## Activity:
Each entry below is to be extracted exactly.

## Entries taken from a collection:
/-- R21: GUARD asserting during a recalibration means cylinder 0: DEMAND is 0 and the settle starts, loaded from the sampled
SETTLE. On a channel that does not move, GUARD changes its line alone (R22). That the remaining distance becomes 0, which
R21 does not say, is the model's choice (log entry 49). -/
def Obligations.GuardEndsTheOutwardMotion : Prop :=
  ∀ (s : State) (i : Spindle), s.part.atRest = true →
    let u := s.part.sp i
    (u.life = .recalibrating ∨ u.life = .buildingMap ∨ u.life = .ready → u.chan.purpose = .recal → 0 < u.chan.sSettle →
      u.chan.state = .recal ∨ u.chan.state = .settling ∨ u.chan.state = .seeking →
      exec (.guardAsserted i) s = .next { s with part :=
        ((s.part.modSp i fun u =>
          { u with lines := { u.lines with guard := true }
                   chan := { u.chan with cyl := 0, demand := 0, remaining := 0, state := .settling
                                         settle := u.chan.sSettle } }).syncEntry i).kickAll }) ∧
    (u.chan.state = .idle ∨ u.chan.state = .onTrack →
      exec (.guardAsserted i) s = .next { s with part :=
        (s.part.modSp i fun u => { u with lines := { u.lines with guard := true } }).kickAll })

/-- R16, R54: a seek completes when its settle count is 0 and ON TRACK is asserted: the channel is ON_TRACK, its overshoot
count is clear and its target absent, and the host entry that waited for it is ROTATING. An assertion of ON TRACK
and the end of the settle count each complete it; its row acts at a count of 1 (the model's choice, log entry 10). -/
def Obligations.SettleCompletesTheSeek : Prop :=
  ∀ (s : State) (i : Spindle) (e : Entry) (p : Port) (t : Tag), s.part.atRest = true →
    (s.part.sp i).life = .ready → (s.part.sp i).chan.state = .settling → (s.part.sp i).chan.purpose = .normal →
    (s.part.sp i).chan.orphan = false → (s.part.sp i).waitReq = none → s.part.current i = some e →
    e.owner = .host p t → e.state = .settling →
    let done (lines : Lines) : Lubran :=
      s.part.modSp i fun u =>
        { u.modEntry (.host p t) (fun x => { x with state := .rotating }) with
          lines := lines
          chan := { u.chan with state := .onTrack, settle := 0, overshoots := 0, target := none } }
    ((s.part.sp i).chan.settle = 0 →
      exec (.onTrackAsserted i) s =
        .next { s with part := (done { (s.part.sp i).lines with onTrack := true }).kickAll }) ∧
    ((s.part.sp i).chan.settle = 1 → (s.part.sp i).lines.onTrack = true →
      exec (.settleCountExpiry i) s = .next { s with part := (done (s.part.sp i).lines).kickAll })

/-! ## The life cycle -/

/-- R6, R11, R12, R21, R25, R115, R127: what FAULTED leaves of a spindle with no work: SPEED-OK falling on a spindle at
speed, the spin-up timer running out, the recalibration limit reached, and a second missing index each fault it with their
reason. SPIN is low, the channel IDLE without a target or a known position, the map and its pool gone, its suspects
forgotten; SPINDLE FAULT is raised. The recalibration limit's row acts at 1 or 0 (the model's choice, log entry 10). That
the channel's Purpose becomes NORMAL, which R11 does not say, is the model's choice (log entry 38). -/
def Obligations.FaultStopsTheSpindle : Prop :=
  ∀ (s : State) (i : Spindle), s.part.atRest = true → (s.part.sp i).queue = [] → (s.part.sp i).internal = none →
    s.part.path.spindle ≠ some i → s.part.seq = Sequencer.initial → s.part.sparing = [] →
    let u := s.part.sp i
    let faulted (reason : FaultReason) (change : SpindleUnit → SpindleUnit) : State :=
      { s with part := (({ s.part with
          spareMap := s.part.spareMap.filter fun m => decide (m.spindle ≠ i)
          suspects := s.part.suspects.filter fun m => decide (m.spindle ≠ i) }.modSp i fun u =>
        { change u with
          life := .faulted, faultReason := reason, spin := false, spinTimer := none, waitReq := none, pool := []
          generation := 0, mapState := .notBuilt, build := none, selectDue := false
          xfer := { u.xfer with next := none, cont := none }
          chan := { (change u).chan with
            state := .idle, purpose := .normal, posKnown := false, target := none, demand := 0, overshoots := 0
            reissued := false, held := none, orphan := false } }).raiseMasked i (.spindleFault reason)).kickAll }
    (u.life = .recalibrating ∨ u.life = .buildingMap ∨ u.life = .ready →
      exec (.speedOkDeasserted i) s =
        .next (faulted .speedLost fun u => { u with lines := { u.lines with speedOk := false } })) ∧
    (u.life = .spinningUp → u.spinTimer.isSome = true →
      exec (.spinUpTimerExpiry i) s = .next (faulted .spinUpTimeout id)) ∧
    (u.life = .recalibrating ∨ u.life = .buildingMap ∨ u.life = .ready → u.chan.purpose = .recal →
      u.chan.state = .recal ∨ u.chan.state = .settling ∨ u.chan.state = .seeking → u.chan.recalLimit ≤ 1 →
      exec (.recalLimitExpiry i) s =
        .next (faulted .recalFailed fun u => { u with chan := { u.chan with recalLimit := 0 } })) ∧
    (u.life = .recalibrating ∨ u.life = .buildingMap ∨ u.life = .ready → 95 ≤ u.slot → 1 ≤ u.missing →
      u.allegiance = none →
      exec (.sectorMark i { onTrack := false, guard := false, fault := false }) s =
        .next (faulted .missingIndex fun u => { u with slot := 0, revs := (u.revs + 1) % 65536 }))

/-- R6, R21: SPEED-OK asserting on a SPINNING_UP spindle stops the timer, clears the missing-index count, and starts a
recalibration; on any other spindle it changes its line alone. That the remaining distance is kept, which R21 does not say,
is the model's choice (log entry 49). -/
def Obligations.SpeedOkStartsTheRecalibration : Prop :=
  ∀ (s : State) (i : Spindle), s.part.atRest = true →
    ((s.part.sp i).life = .spinningUp → s.part.current i = none → (s.part.sp i).waitReq = none →
      (s.part.sp i).lines.guard = false →
      exec (.speedOkAsserted i) s = .next { s with part :=
        (s.part.modSp i fun u =>
          { u with life := .recalibrating, spinTimer := none, missing := 0, lines := { u.lines with speedOk := true }
                   chan := { u.chan with
                     sVmax := s.part.params.vmax, sSettle := s.part.params.settle, purpose := .recal, state := .recal
                     recalLimit := 1536, direction := .outward, demand := min 8 s.part.params.vmax } }).kickAll }) ∧
    ((s.part.sp i).life ≠ .spinningUp →
      exec (.speedOkAsserted i) s = .next { s with part :=
        (s.part.modSp i fun u => { u with lines := { u.lines with speedOk := true } }).kickAll })

/-- R148, R150: an allegiance whose timer reaches 0 at a revolution event of a spindle at speed ends; where the spindle has
an entry in service or is not READY, nothing is selected. The row acts at a timer of 1 or 0 (the model's choice, log
entry 10). -/
def Obligations.AllegianceExpires : Prop :=
  ∀ (s : State) (i : Spindle) (p : Port) (n : Nat), s.part.atRest = true →
    (s.part.sp i).allegiance = some (p, n) → n ≤ 1 → s.part.Engaged i →
    (s.part.sp i).life = .recalibrating ∨ (s.part.sp i).life = .buildingMap ∨ (s.part.sp i).life = .ready →
    exec (.allegianceExpiry i) s = .next { s with part :=
      (s.part.modSp i fun u => { u with allegiance := none }).kickAll }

## Worked solution:
/-- R21: GUARD asserting during a recalibration means cylinder 0: DEMAND is 0 and the settle starts, loaded from the sampled
SETTLE. On a channel that does not move, GUARD changes its line alone (R22). That the remaining distance becomes 0, which
R21 does not say, is the model's choice (log entry 49). -/
def Obligations.GuardEndsTheOutwardMotion : Prop :=
  ∀ (s : State) (i : Spindle), s.part.atRest = true →
    let u := s.part.sp i
    (u.life = .recalibrating ∨ u.life = .buildingMap ∨ u.life = .ready → u.chan.purpose = .recal → 0 < u.chan.sSettle →
      u.chan.state = .recal ∨ u.chan.state = .settling ∨ u.chan.state = .seeking →
      exec (.guardAsserted i) s = .next { s with part :=
        ((s.part.modSp i fun u =>
          { u with lines := { u.lines with guard := true }
                   chan := { u.chan with cyl := 0, demand := 0, remaining := 0, state := .settling
                                         settle := u.chan.sSettle } }).syncEntry i).kickAll }) ∧
    (u.chan.state = .idle ∨ u.chan.state = .onTrack →
      exec (.guardAsserted i) s = .next { s with part :=
        (s.part.modSp i fun u => { u with lines := { u.lines with guard := true } }).kickAll })

/-- R16, R54: a seek completes when its settle count is 0 and ON TRACK is asserted: the channel is ON_TRACK, its overshoot
count is clear and its target absent, and the host entry that waited for it is ROTATING. An assertion of ON TRACK
and the end of the settle count each complete it; its row acts at a count of 1 (the model's choice, log entry 10). -/
def Obligations.SettleCompletesTheSeek : Prop :=
  ∀ (s : State) (i : Spindle) (e : Entry) (p : Port) (t : Tag), s.part.atRest = true →
    (s.part.sp i).life = .ready → (s.part.sp i).chan.state = .settling → (s.part.sp i).chan.purpose = .normal →
    (s.part.sp i).chan.orphan = false → (s.part.sp i).waitReq = none → s.part.current i = some e →
    e.owner = .host p t → e.state = .settling →
    let done (lines : Lines) : Lubran :=
      s.part.modSp i fun u =>
        { u.modEntry (.host p t) (fun x => { x with state := .rotating }) with
          lines := lines
          chan := { u.chan with state := .onTrack, settle := 0, overshoots := 0, target := none } }
    ((s.part.sp i).chan.settle = 0 →
      exec (.onTrackAsserted i) s =
        .next { s with part := (done { (s.part.sp i).lines with onTrack := true }).kickAll }) ∧
    ((s.part.sp i).chan.settle = 1 → (s.part.sp i).lines.onTrack = true →
      exec (.settleCountExpiry i) s = .next { s with part := (done (s.part.sp i).lines).kickAll })

/-! ## The life cycle -/

/-- R6, R11, R12, R21, R25, R115, R127: what FAULTED leaves of a spindle with no work: SPEED-OK falling on a spindle at
speed, the spin-up timer running out, the recalibration limit reached, and a second missing index each fault it with their
reason. SPIN is low, the channel IDLE without a target or a known position, the map and its pool gone, its suspects
forgotten; SPINDLE FAULT is raised. The recalibration limit's row acts at 1 or 0 (the model's choice, log entry 10). That
the channel's Purpose becomes NORMAL, which R11 does not say, is the model's choice (log entry 38). -/
def Obligations.FaultStopsTheSpindle : Prop :=
  ∀ (s : State) (i : Spindle), s.part.atRest = true → (s.part.sp i).queue = [] → (s.part.sp i).internal = none →
    s.part.path.spindle ≠ some i → s.part.seq = Sequencer.initial → s.part.sparing = [] →
    let u := s.part.sp i
    let faulted (reason : FaultReason) (change : SpindleUnit → SpindleUnit) : State :=
      { s with part := (({ s.part with
          spareMap := s.part.spareMap.filter fun m => decide (m.spindle ≠ i)
          suspects := s.part.suspects.filter fun m => decide (m.spindle ≠ i) }.modSp i fun u =>
        { change u with
          life := .faulted, faultReason := reason, spin := false, spinTimer := none, waitReq := none, pool := []
          generation := 0, mapState := .notBuilt, build := none, selectDue := false
          xfer := { u.xfer with next := none, cont := none }
          chan := { (change u).chan with
            state := .idle, purpose := .normal, posKnown := false, target := none, demand := 0, overshoots := 0
            reissued := false, held := none, orphan := false } }).raiseMasked i (.spindleFault reason)).kickAll }
    (u.life = .recalibrating ∨ u.life = .buildingMap ∨ u.life = .ready →
      exec (.speedOkDeasserted i) s =
        .next (faulted .speedLost fun u => { u with lines := { u.lines with speedOk := false } })) ∧
    (u.life = .spinningUp → u.spinTimer.isSome = true →
      exec (.spinUpTimerExpiry i) s = .next (faulted .spinUpTimeout id)) ∧
    (u.life = .recalibrating ∨ u.life = .buildingMap ∨ u.life = .ready → u.chan.purpose = .recal →
      u.chan.state = .recal ∨ u.chan.state = .settling ∨ u.chan.state = .seeking → u.chan.recalLimit ≤ 1 →
      exec (.recalLimitExpiry i) s =
        .next (faulted .recalFailed fun u => { u with chan := { u.chan with recalLimit := 0 } })) ∧
    (u.life = .recalibrating ∨ u.life = .buildingMap ∨ u.life = .ready → 95 ≤ u.slot → 1 ≤ u.missing →
      u.allegiance = none →
      exec (.sectorMark i { onTrack := false, guard := false, fault := false }) s =
        .next (faulted .missingIndex fun u => { u with slot := 0, revs := (u.revs + 1) % 65536 }))

/-- R6, R21: SPEED-OK asserting on a SPINNING_UP spindle stops the timer, clears the missing-index count, and starts a
recalibration; on any other spindle it changes its line alone. That the remaining distance is kept, which R21 does not say,
is the model's choice (log entry 49). -/
def Obligations.SpeedOkStartsTheRecalibration : Prop :=
  ∀ (s : State) (i : Spindle), s.part.atRest = true →
    ((s.part.sp i).life = .spinningUp → s.part.current i = none → (s.part.sp i).waitReq = none →
      (s.part.sp i).lines.guard = false →
      exec (.speedOkAsserted i) s = .next { s with part :=
        (s.part.modSp i fun u =>
          { u with life := .recalibrating, spinTimer := none, missing := 0, lines := { u.lines with speedOk := true }
                   chan := { u.chan with
                     sVmax := s.part.params.vmax, sSettle := s.part.params.settle, purpose := .recal, state := .recal
                     recalLimit := 1536, direction := .outward, demand := min 8 s.part.params.vmax } }).kickAll }) ∧
    ((s.part.sp i).life ≠ .spinningUp →
      exec (.speedOkAsserted i) s = .next { s with part :=
        (s.part.modSp i fun u => { u with lines := { u.lines with speedOk := true } }).kickAll })

/-- R148, R150: an allegiance whose timer reaches 0 at a revolution event of a spindle at speed ends; where the spindle has
an entry in service or is not READY, nothing is selected. The row acts at a timer of 1 or 0 (the model's choice, log
entry 10). -/
def Obligations.AllegianceExpires : Prop :=
  ∀ (s : State) (i : Spindle) (p : Port) (n : Nat), s.part.atRest = true →
    (s.part.sp i).allegiance = some (p, n) → n ≤ 1 → s.part.Engaged i →
    (s.part.sp i).life = .recalibrating ∨ (s.part.sp i).life = .buildingMap ∨ (s.part.sp i).life = .ready →
    exec (.allegianceExpiry i) s = .next { s with part :=
      (s.part.modSp i fun u => { u with allegiance := none }).kickAll }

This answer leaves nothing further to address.